For the entries below, report every line that includes the word "drawHand".

=== Material supplied ===

/-- A draw joins its pass; without vertices it is binned at once. -/
def State.addDraw (s : State) (c : Cmd) (x : Pass) (d : List Byte) (v : Launch) (fr : Option Launch) (ids : List Nat) :
    State :=
  let dr : DrawRec :=
    { cmd := c.id, addr := c.dword 1, desc := d, verts := if ids = [] then some [] else none
      launch := if ids = [] then none else some v.id, frag := fr, binned := 0 }
  let s1 := (s.hand c.id).putPass { x with draws := x.draws ++ [dr] }
  let s2 := if ids = [] then s1 else s1.setLaunch v.id (vertexLaunch v ids)
  let s3 := if primCount (dsTopo d) (dsCount d) = 0 && ids = [] then s2.setResult c.id stOk else s2
  (s3.binPass x.cmd).poolStep

/-- What the launch descriptor of a draw gives: it waits or fails, the draw is refused, or a launch. -/
def State.drawLaunch (s : State) (c : Cmd) (addr : Nat) (use : LaunchUse) : State × Except State Launch :=
  let (id, s0) := s.takeId
  match s0.readLaunch c.p (.cmd c.id) addr id use with
  | (s1, .fail f) => (s1, .error (s1.cmdFail c f))
  | (s1, .refused st) =>
    (s1, .error (if statusClass st = 0x13 then s1.refuseHand c 7 else s1.handDone c.id st))
  | (s1, .ok l) => (s1, .ok l)

/-- The hand-off of a DRAW whose descriptor is in order: its launches and indices are read. -/
def State.drawRead (s : State) (c : Cmd) (x : Pass) (d : List Byte) : State :=
  match s.drawLaunch c (dsVlaunch d) (.vertex c.p c.id) with
  | (_, .error r) => r
  | (s1, .ok v) =>
    match s1.readIndices c d with
    | (s2, .error f) => s2.cmdFail c f
    | (s2, .ok ids) =>
      if dsFlaunch d = 0 then s2.addDraw c x d v none ids
      else match s2.drawLaunch c (dsFlaunch d) (.fragment c.p c.id) with
        | (_, .error r) => r
        | (s3, .ok l) => s3.addDraw c x d v (some l) ids

/-- The hand-off of a DRAW. -/
def State.drawHand (s : State) (c : Cmd) : State :=
  if s.geo.refusing.contains (queueKey c.p c.q) then s.refuseHand c 9
  else match s.openPassOf c.p c.q with
    | none => s.refuseHand c 9
    | some x =>
      if x.away then s.handDone c.id stOk
      else match s.vRead (geoAsker c.p) (.cmd c.id) c.p (c.dword 1) 128 with
        | (s1, .error f) => s1.cmdFail c f
        | (s1, .ok d) =>
          if !drawOk d then s1.refuseHand c 7
          else if decide (4096 ≤ x.draws.length) || decide (2 ^ 20 < primCount (dsTopo d) (dsCount d)) then s1.refuseHand c 8
          else
            let r := s1.drawRead c x d
            match r.cmd c.id with
            | some c' =>
              if c'.phase = .fetched then { r with xlt := { r.xlt with fetched := s.xlt.fetched } } else r
            | none => r

/-- DRAW (R178). -/
def execDraw (cmd : CmdRef) (s : State) : Host.Outcome State Fault Refusal :=
  .next (s.withCmd cmd (fun c => c.op = 0x11) State.drawHand)

/-! ### BIN_END (R190) -/

/-- The hand-off of a BIN_END. A pass that another chip runs ends there, with a status that the spec brings back by no
message: a free choice of OK and POOL_EXHAUSTED. -/
def State.endHand (s : State) (c : Cmd) : State :=
  let key := queueKey c.p c.q
  if s.geo.refusing.contains key then (s.refuseHand c 9).setRefusing key false
  else match s.openPassOf c.p c.q with
    | none => s.refuseHand c 9
    | some x =>
      if x.away then
        let (n, s1) := s.takeFree
        let st := if bitAt (Config.undefinedWord n).toNat 0 then stOk else stRefused 1 10
        ((s1.dropPass x.cmd).showPass x.p).handDone c.id st
      else
        let s1 := (s.hand c.id).setPass { x with ended := some c.id }
        (s1.binPass x.cmd).poolStep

===

* Answer box *
def State.drawHand (s : State) (c : Cmd) : State :=
  .next (s.withCmd cmd (fun c => c.op = 0x11) State.drawHand)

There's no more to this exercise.